I find it hard to consider that the vegan trademark could incorporate any ‘being vegan’ values or criteria, when it allows foods within its Trademark to not be animal free.

This is one of the fundamental reasons why I have for decades been stating the problematic nature of their trademark criteria. If you cannot get the ‘what is vegan’ in terms of object or food correct, can the Society be expected to have or show leadership in any issue with regard to what ‘being vegan’ could be as a social ethos many of us would like to see?

What seems to be holding countries like Ivory Coast & Ghana back from developing their own production?

Politics & prices affect all aspects of West African production.

Until western governments engage in, together with African governments a more constructive approach to economics of the region, major economic factors will always dominate, to the detriment of the lives of individual farmers.

However, until the consumer accepts that food is ‘too cheap’ and ‘food values’ are changed these issue will always exist. How is it that people will pay more for 100ml of water than 100g of chocolate?

How do you rate guides like Ethical Consumer and Food Empowerment Project when it comes to guidance on brands and standards?
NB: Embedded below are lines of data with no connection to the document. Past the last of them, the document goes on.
theorem witness_creg_any : cregReads user 0x005 0 := .inl rfl
theorem witness_creg_user : ∃ v, cregReads user 0x000 v := ⟨_, .inr (.inl ⟨rfl, rfl⟩)⟩
theorem witness_creg_sup : ∃ v, cregReads root 0x024 v := ⟨_, .inr (.inr (.inl ⟨rfl, rfl⟩))⟩
theorem witness_creg_root : ∃ v, cregReads root 0x052 v := ⟨_, .inr (.inr (.inr ⟨⟨rfl, rfl⟩, rfl⟩))⟩
theorem witness_fqtail : Sup root := rfl
theorem witness_cwr_any : ∃ u, cregWrites user 0x007 384 u := ⟨_, .inl rfl⟩
theorem witness_cwr_user : ∃ u, cregWrites user 0x062 1048576 u := ⟨_, .inr (.inl ⟨rfl, rfl⟩)⟩
theorem witness_cwr_sup : ∃ u, cregWrites root 0x025 0x4000000000000000 u := ⟨_, .inr (.inr (.inl ⟨rfl, rfl⟩))⟩
theorem witness_cwr_root : ∃ u, cregWrites root 0x020 0x40006 u := ⟨_, .inr (.inr (.inr ⟨⟨rfl, rfl⟩, rfl⟩))⟩
theorem witness_cwr_head : ∃ u, cregWrites root 0x021 0 u := ⟨_, .inr (.inr (.inl ⟨rfl, rfl⟩))⟩
theorem witness_cwr_flags : ∃ u, cregWrites user 0x006 31 u := ⟨_, .inl rfl⟩
theorem witness_cwr_class : ∃ u, cregWrites root 0x044 0x7FF003F u := ⟨_, .inr (.inr (.inr ⟨⟨rfl, rfl⟩, rfl⟩))⟩
theorem witness_cwr_limits : field 4 0 3 ≤ 4 ∧ (384 : Nat) % 16 = 0 ∧ field 0x1FFF 13 13 ≤ field 0x1FFF 0 13 ∧
    field 0x100000 0 21 ≤ 1048576 := by decide
theorem witness_cwr_each :
    (([(0x005, 0x1F04), (0x006, 0), (0x030, 0x1FFF)] : List (Nat × Word)).all (fun p => (threadCwr user p.2 p.1).isSome) &&
     ([(0x063, 5), (0x064, 5)] : List (Nat × Word)).all (fun p => (userCwr user p.2 p.1).isSome) &&
     ([(0x024, 4), (0x026, 4), (0x027, 4), (0x028, 0), (0x029, 1), (0x02A, 0x80FFFF), (0x060, 64)] :
       List (Nat × Word)).all (fun p => (supCwr root p.2 p.1).isSome) &&
     ([(0x020, 0), (0x054, 15), (0x055, 0x10000)] : List (Nat × Word)).all (fun p => (rootCwr root p.2 p.1).isSome)) =
      true := by decide +kernel
theorem witness_crd_each :
    (([5, 6, 7, 0x10, 0x11, 0x12, 0x13, 0x30, 0x31, 0x40, 0x50, 0x51, 0x60, 0x61] : List Nat).all
       (fun n => (anyCreg user n).isSome) &&
     ([0, 1, 2, 3, 4, 8, 9, 0xA, 0x62, 0x63, 0x64, 0x70] : List Nat).all (fun n => (userCreg user.me n).isSome) &&
     ([0x20, 0x21, 0x23, 0x24, 0x25, 0x26, 0x27, 0x28, 0x29, 0x2A] : List Nat).all (fun n => (supCreg root n).isSome) &&
     ([0x44, 0x52, 0x53, 0x54, 0x55] : List Nat).all (fun n => (rootCreg root n).isSome)) = true := by decide +kernel
theorem witness_flags_in_flight : (user.setMe { worker with flights := [⟨1, [.length]⟩] }).me.flights ≠ [] ∧
    user.me.flights = [] := by decide
theorem witness_cxchg : cregReads user 0x006 0 ∧ ∃ u, cregWrites user 0x006 (user.rd 2) u := ⟨.inl rfl, _, .inl rfl⟩

/-- A supervisor thread of context 1. -/
def below : State := two_contexts.setMe { two_contexts.me with ctx := 1 }

theorem witness_privilege : User user ∧ supervisorOnly .eret = true ∧
    Sup below ∧ below.me.ctx ≠ 0 ∧ rootOnlyInstr .freeze = true ∧
    Sup root ∧ userOnlyInstr (.vadd 1 2 3 false false) = true := by unfold User Sup; decide
theorem witness_deprecated : deprecated (.dcopy 1 2) = true ∧ bitAt (State.reset.env State.reset.cur).features 0 = false := by
  decide
theorem witness_creg_kinds : Sup root ∧ (0x070 : BitVec 11).toNat ∈ userRegs ∧ User user ∧
    (0x02A : BitVec 11).toNat ∈ supRegs ∧ (0x055 : BitVec 11).toNat ∈ rootRegs ∧
    (0x061 : BitVec 11).toNat ∈ readOnlyRegs := by unfold User Sup; decide
theorem witness_island : Sup below ∧ below.me.ctx ≠ 0 ∧ (below.ctxAt below.me.ctx).isol = false ∧
    islandInstr (.islon 1) = true := by unfold Sup; decide
theorem witness_creg_read_only : User user ∧ (0x070 : BitVec 11).toNat ∈ userReadOnly ∧ (0x060 : BitVec 11).toNat = 0x060 ∧
    (0x7FF : BitVec 11).toNat ∉ assignedRegs := by unfold User; decide
theorem witness_not_root_below : ¬ Root below ∧ Sup below := ⟨fun h => absurd h.2 (by decide), rfl⟩
theorem witness_creg_limits :
    ((7 : BitVec 11).toNat ∈ threadWritten ∧ threadCwr user (user.rd 2) (7 : BitVec 11).toNat = none) ∧
    (User user ∧ (0x62 : BitVec 11).toNat ∈ userWritten ∧ userCwr user (user.rd 3) (0x62 : BitVec 11).toNat = none) ∧
    (Sup root ∧ (0x24 : BitVec 11).toNat ∈ supWritten ∧ supCwr root (root.rd 2) (0x24 : BitVec 11).toNat = none) ∧
    (Root root ∧ (0x54 : BitVec 11).toNat ∈ rootWritten ∧ rootCwr root (root.rd 4) (0x54 : BitVec 11).toNat = none) := by
  unfold Root User Sup; decide
theorem witness_not_root : ¬ Root user := fun h => absurd h.1 (by unfold Sup; decide)
theorem witness_call : callOf (.svc 9) = some (0x30, 9) := rfl

/-- A barrier marker of the thread has not fired. -/
def withMarker : State := user.setMe { worker with markers := [{ scope := 0, addr := 0x30000, count := 1, pc := 0x20000 }] }

theorem witness_upcall : withMarker.me.markers ≠ [] ∧ user.me.markers = [] := by decide

/-! ## Witnesses: traps, records, handlers and releases -/

theorem witness_user_trap : isSupervisor 0 = false := rfl

/-- The root with a fault queue of 64 records at 0x40000. -/
def queued : State := { root with ctxs := [(0, { Context.root with fqbase := 0x40000, fqlog2 := 6, trapvec := 0x50000 })] }

/-- A record, an entry and a held fault of a user thread. -/
def aRecord : Record :=
  { cause := 2, kind := 1, level := 0, deleg := false, pcres := true, misslvl := 0, nested := false, ctx := 0, core := 0,
    thread := 0, token := 1, va := 0x1234, pc := 0x20000, elem := 0, cmd := 0, sect := 0, chunk := 0, hints := [], orig := (0, 0) }
def anEntry : Entry := { record := aRecord, resume := 0x20000, mstep := 0 }
def aHeld : Held := { token := 1, entry := anEntry, by_ := .user }

theorem witness_queue : suppressed queued 0 0 anEntry.record = false ∧ (queued.coreAt 0).blocked = [] ∧
    (queued.ctxAt 0).id = 0 ∧ (queued.ctxAt 0).queued < (queued.ctxAt 0).fqsize ∧
    (queued.coreAt 0).pending.length < 256 := by decide
theorem witness_queue_slot : ∃ p, queueSlot queued (queued.ctxAt 0) = .ok p ∧ SoundPlace queued p.2 ∧ p.2.length = 64 := by
  obtain ⟨p, h, e⟩ := ok_of (x := queueSlot queued (queued.ctxAt 0))
    (p := fun p => (decide p.2.Nodup && p.2.all (fun pa => queued.failedAt pa == false)) && p.2.length == 64)
    (by decide +kernel)
  rw [Bool.and_eq_true] at e
  exact ⟨p, h, sound_of e.1, by simpa using e.2⟩
theorem witness_queue_behind :
    suppressed { queued with cores := [(0, { Core.reset with blocked := [anEntry] })] } 0 0 anEntry.record = false ∧
    (({ queued with cores := [(0, { Core.reset with blocked := [anEntry] })] } : State).coreAt 0).blocked ≠ [] := by decide
theorem witness_handler : (root.thread 4).h.served = none ∧ (root.thread 4).status = .ready := by decide

/-- Resident code waits while a handler serves the entry, whose fault is held. -/
def serving (h : HRegs) : State :=
  { root with
    cores := [(0, { Core.reset with resident := some { Thread.reset with pc := 0x20040 } })]
    held := [aHeld]
    threads := [(4, { root.me with h := { h with served := some anEntry } })] }

theorem witness_resident : ((serving HRegs.reset).coreAt 0).stack = [] ∧ ((serving HRegs.reset).coreAt 0).pending = [] ∧
    (∀ e ∈ ((serving HRegs.reset).coreAt 0).blocked, e.first = true → e.written = false) ∧
    ∃ r, ((serving HRegs.reset).coreAt 0).resident = some r := ⟨rfl, rfl, by decide, _, rfl⟩

/-- A user thread stalled on token 1, inside a loop. -/
def stalled : Thread :=
  { worker with status := .trapped 1, vec := { strip with loop := some { par := false, next := 0, len := 2, pc := 0x20000, reg := 2, body := [], open_ := false } } }

theorem witness_release_user : aHeld.by_ = .user ∧ ({ user with threads := [(0, stalled)] } : State).thread 0 = stalled ∧
    stalled.status = .trapped aHeld.token ∧ stalled.vec.loop.isSome ∧ stalled.curPc = 0x20004 := by decide
theorem witness_release_loop : anEntry.record.pcres = true ∧ ({ anEntry with record := { aRecord with pcres := false } } : Entry).record.pcres = false ∧
    (0x20004 : Word) = stalled.curPc ∧ (0x20008 : Word) ≠ stalled.curPc := by decide
theorem witness_release_supervisor : ({ aHeld with by_ := .supervisor } : Held).by_ = .supervisor ∧
    ({ root with threads := [(4, { root.me with status := .trapped 1 })] } : State).me.status = .trapped aHeld.token ∧
    root.me.status ≠ .trapped aHeld.token := by decide
theorem witness_eret_outside : Sup root ∧ root.me.h.served = none := ⟨rfl, rfl⟩
theorem witness_eret_released : (serving HRegs.reset).me.h.served = some anEntry ∧
    ({ serving HRegs.reset with held := [] } : State).held.find? (fun x => x.token == anEntry.record.token) = none := ⟨rfl, rfl⟩
theorem witness_eret_release : (serving HRegs.reset).me.h.served = some anEntry ∧
    (serving HRegs.reset).held.find? (fun x => x.token == anEntry.record.token) = some aHeld ∧ aHeld.by_ ≠ .supervisor ∧
    (serving HRegs.reset).me.h.remove = false := by decide
theorem witness_eret_keep : (serving { HRegs.reset with keep := true }).me.h.keep = true ∧
    (serving { HRegs.reset with keep := true }).me.h.remove = false := by decide
theorem witness_eret_supervisor :
    ({ serving HRegs.reset with held := [{ aHeld with by_ := .supervisor }] } : State).held.find?
      (fun x => x.token == anEntry.record.token) = some { aHeld with by_ := .supervisor } := by decide
theorem witness_eret_remove : (serving { HRegs.reset with remove := true }).me.h.served = some anEntry ∧
    (serving { HRegs.reset with remove := true }).held.find? (fun x => x.token == anEntry.record.token) = some aHeld ∧
    (serving { HRegs.reset with remove := true }).me.h.remove = true := by decide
Whilst ethical publications try their best, and have done some great work, and continue to do so, I have witnessed badly misleading headline information, often due to asking the wrong questions, or jumping to conclusions based on no information at all.

There is a ‘well known’ chocolate brand that scores highly in the UK- due to certification, but badly in the USA, as they recognise the actual manufacturer of the chocolate to be heavily involved in non-ethical cocoa production.
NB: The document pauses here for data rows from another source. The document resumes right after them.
/-- Settles O30: a run refuses the write of IN, and at rest START refuses a length above `IN_LEN_MAX`. -/
theorem refusedHostActs : Obligations.RefusedHostActs := by
  intro s rest
  refine ⟨fun x b hrun hh => ?_, fun m hrun hh hm hlt => ?_⟩
  · exact step_of_refuses hh (hostEffect_writeIn_of_running (s := { s with host := rest }) hrun x b)
  · rw [step_of_start hh (running_eq_false.1 hrun), if_pos (inLenTooLarge_of_lt hm hlt)]

end Sys2Proof.Machine
end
Over many years I have come to the conclusion that it is the general direction that must be supported- quite often a headline is needed to keep the public interested in the subject, but often the detail, the brand or organisation that is rated cannot always show the real detail or work/ lack of work in any particular subject.

Where do the solutions lie to this abhorrent practice?

Individuals must recognise they must first change their values of life, recognise they ‘vote’ every day, with the products they purchase and periodically vote politicians into power.

I find it amazing that many who have been so involved with organisations such as BLM, and those that claim to support such ideas, continue every day to purchase products, or fail to highlight to the same degree, such a direct link to child slave labour. For instance, if those that supported BLM, actually practised the same ethos every day with the purchases they made, what a difference this would make to child slave labour.

Tell us about your own efforts, achievements and standards with Plamil and So Free.

For decades I have at Plamil sourced our organic cocoa from the Dominican Republic, or via the Rainforest Alliance cocoa standard. We have made our own chocolate since

the 1980’s, taking great care in the sources of cocoa we purchase from. We have always purchased certified cocoaonce these came to the market. I have for decades been advocating that the chocolate industry should be ‘cleaning up its act’, and that the real questions and solutions should be asked.

One day it is hoped that political or food trends will start to recognise that issues are not isolated, are not ‘of the moment’ but an intertwined labyrinth in which the individual should not cherry pick issues that mean more to them but embrace a better more sustainable approach to life every day for the benefit of all living creatures and the planet.